The system also creates transport manifests so gangapenuers and state regulators alike will know if even a single package of Soul Diesel goes missing in transit.  With this level of transparency in the marijuana supply chain, regulators can be reasonably certain that all marijuana sold in Colorado dispensaries originated from legal, legitimate businesses.

But this is not just passive technology.  In additional to seed-to-sale tracking, state regulators have the ability with this tracking software to actually freeze the supply chain in real time.  If it appears that a portion of product being transported comes from illegal sources, regulators can prevent that marijuana from being authorized for final sale and local authorities can be alerted to investigate further.

The tracking system ends at the point of sale, it doesn’t follow the consumer out of the store (or at the consumer’s doorstep if cannabis home-delivery industry ever becomes legal in Colorado– yet another way a state’s regulatory structure shapes the supply chain). 

K. Kelly inside her medical cannabis cultivation facility in Denver, Colorado. Photograph: Matthew Staver/Washington Post

K. Kelly inside her medical cannabis cultivation facility in Denver, Colorado. Photograph: Matthew Staver/Washington Post

From Growers to Edibles: Other Regulatory Requirements

High tech tracking is just a single thread of the regulatory tapestry.  Under Colorado’s regulatory framework, growers are currently subject to another fractional regulation – an 85/15 Rule.  This rule provides that producers must demonstrate to state regulators that they are legally selling at least eighty-five percent (85%) of their product legally before getting permission to add additional plants to their operation.

And if you’re thinking about getting into the booming edibles industry, there are plenty of additional regulations to comply with.

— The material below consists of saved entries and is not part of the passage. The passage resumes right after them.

-- ==== Sys2Proof/Certificates/Slice0/Obligations.lean ====
section
/-! DEFINITION. The statements for the provers: what each command of the MT16 does and leaves alone, and the laws that every step
keeps. First the words they are said in, then the statements. -/

namespace Sys2Proof.Claims

open Sys2Proof Sys2Proof.Machine

/-! ## Words about the window -/

/-- The offsets of a run of `n` bytes from `a`. -/
def bytesFrom (a n : Nat) : List Nat := (List.range n).map (a + ·)

/-- Every byte of the window outside these offsets reads as before. -/
def sameWindow (s t : State) (offs : List Nat) : Prop := ∀ a, a < 65536 → a ∉ offs → t.peek a = s.peek a

/-- Every byte from one offset up to another reads as before. -/
def sameRange (s t : State) (lo hi : Nat) : Prop := ∀ a, lo ≤ a → a < hi → t.peek a = s.peek a

/-- A 16-bit field of the window reads as a value, low byte at the lower offset (R129). -/
abbrev shows (t : State) (a : Nat) (v : Half) : Prop := t.peek a = v.setWidth 8 ∧ t.peek (a + 1) = (v >>> 8).setWidth 8

/-- Bytes of the record of circuit `c`. -/
def recordBytes (c : CircuitNo) (offs : List Nat) : List Nat := offs.map (recordBase c + ·)

/-- The bytes that up to `n` raised causes can write: their entries, and the fill index, the sequence, the pending flag and the
pending count (R158, R161). -/
def raiseBytes (s : State) (n : Nat) : List Nat :=
  if n = 0 then []
  else [0x0F, 0x10, 0x11, 0x12] ++
    (List.range n).flatMap fun i => bytesFrom (0x0600 + 8 * ((s.notice.fill.toNat + i) % 64)) 8

/-- The watched byte at an offset, as the command of its row when the host writes it (R144). -/
def watchedRow (a : Nat) (v : Byte) : Option Instr :=
  if a = 0x0A then some (if v = 0x5A then .go else if v = 0xA5 then .restart else .controlOtherValue v)
  else if a = 0x0B then some (.interruptEnableWrite v)
  else if a = 0x0C then some (.requestPostIndexWrite v)
  else if a = 0x0E then some (.attentionTakeIndexWrite v)
  else allCircuits.findSome? fun c =>
    if a = recordBase c + 0x30 then some (.txPostIndexWrite c v)
    else if a = recordBase c + 0x31 then some (.rxReleaseIndexWrite c v)
    else if a = recordBase c + 0x32 then some (.gapAck c v)
    else none

/-- The word is the present set of the roster: bit a is the presence of address a, and bit 31 is 0 (R25). -/
abbrev isPresentSet (w : BitVec 32) (r : Roster) : Prop :=
  (∀ a, a < 31 → w.getLsbD a = (r.entry a).present) ∧ w.getLsbD 31 = false

/-- The half of the mirror that holds address `a` shows the present set (R25). -/
abbrev mirrorShows (t : State) (a : Address) : Prop :=
  if a.toNat < 16 then shows t 0x14 (t.roster.presentSet.setWidth 16)
  else shows t 0x16 ((t.roster.presentSet >>> 16).setWidth 16)

/-- The bytes of the half of the mirror that holds address `a`, and of the change counter. -/
def mirrorBytes (a : Address) : List Nat := (if a.toNat < 16 then [0x14, 0x15] else [0x16, 0x17]) ++ [0x18, 0x19]

/-- The bytes that a host write puts into the window, if the command is one (R129, R144). -/
def hostAccess : Instr → Option (List (Nat × Byte))
  | .hostWrite w be1 be0 data => some ((if be0 then [(2 * w.toNat, data.setWidth 8)] else []) ++
      if be1 then [(2 * w.toNat + 1, (data >>> 8).setWidth 8)] else [])
  | .go => some [(0x0A, 0x5A)]
  | .restart => some [(0x0A, 0xA5)]
  | .controlOtherValue v => some [(0x0A, v)]
  | .interruptEnableWrite v => some [(0x0B, v)]
  | .requestPostIndexWrite v => some [(0x0C, v)]
  | .attentionTakeIndexWrite v => some [(0x0E, v)]
  | .txPostIndexWrite c v => some [(recordBase c + 0x30, v)]
  | .rxReleaseIndexWrite c v => some [(recordBase c + 0x31, v)]
  | .gapAck c v => some [(recordBase c + 0x32, v)]
  | _ => none

/-- The host writes that wait in the queue, up to a watched read or a fall of RESET, in their order (log 11). -/
def writesWaiting (s : State) : List Instr :=
  (s.pending.takeWhile fun i => match i with
    | .stickyQualityFlagsRead _ _ | .resetPinLow => false
    | _ => true).filter fun i => (hostAccess i).isSome

/-- The command is a host write of CONTROL. -/
def writesControl (i : Instr) : Bool := ((hostAccess i).getD []).any fun b => decide (b.1 = 0x0A)

/-- The command is the row of a write of CONTROL. -/
def isControlRow : Instr → Bool
  | .go | .restart | .controlOtherValue _ => true
  | _ => false

/-- Of the host writes that wait behind a host write in hand, those whose bytes do not yet stand in memory (log 11). -/
def writesToLand (s : State) : List Instr := (writesWaiting s).drop (s.landed - 1)

/-- A later write of CONTROL waits of which it is open whether it has reached memory (R145, log 11). -/
def openWrites (s : State) : Bool := (writesToLand s).any writesControl

/-- The window after these bytes. -/
def afterBytes (m : Memory) (bytes : List (Nat × Byte)) : Memory := bytes.foldl (fun m b => Memory.write m b.1 b.2) m

/-- The host write that comes next stands in memory already (log 11). -/
abbrev standing (u : State) : State := { u with landed := u.landed + 1 }

/-- A host write of these bytes has reached memory: at its command, or before it (R130, log 11). -/
abbrev arrived (s : State) (bytes : List (Nat × Byte)) : State :=
  { s with landed := s.landed - 1, window := if s.landed = 0 then afterBytes s.window bytes else s.window }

For example, to prevent paranoid freakouts where people (like influential NYT columnists) become convinced that they had died Colorado is requiring that cannabis edibles be easy for consumers to divide into 10 milligram “servings” of THC.

Edibles are also required to undergo testing for food contaminants, such as E. coli and salmonella.  And if your edible product of choice is a granola or a soda, then you are going to be subject to additional packaging requirements as well because the active psychoactive ingredient can't be easily separated from the rest of the food/drink.

Awareness and Mastery of Regulatory Frameworks is Essential for Cannabusiness

So while the consumer probably doesn’t need to entertain any feelings of paranoia over the RFID system, those that are a part of the cannabis supply chain should absolutely exercise caution by carefully following regulatory policies. 

While the federal government has stated that it won’t move against recreation retail outlets in areas where it is legal, the U.S. Attorney General has stated that it will be specifically looking for dispensaries that are disregarding federal law, and will not hesitate to intervene if cannabusinesses cannot

  • · Keep marijuana away from kids;
  • · Ensure that criminal gangs are kept out of the equation;
  • · Ensure that Marijuana is not being trafficked to other states.

As such, participants in the Colorado cannabis supply chain need to remain mindful of how the complex web of state and federal regulations interact and take care to stay on the right side of the law.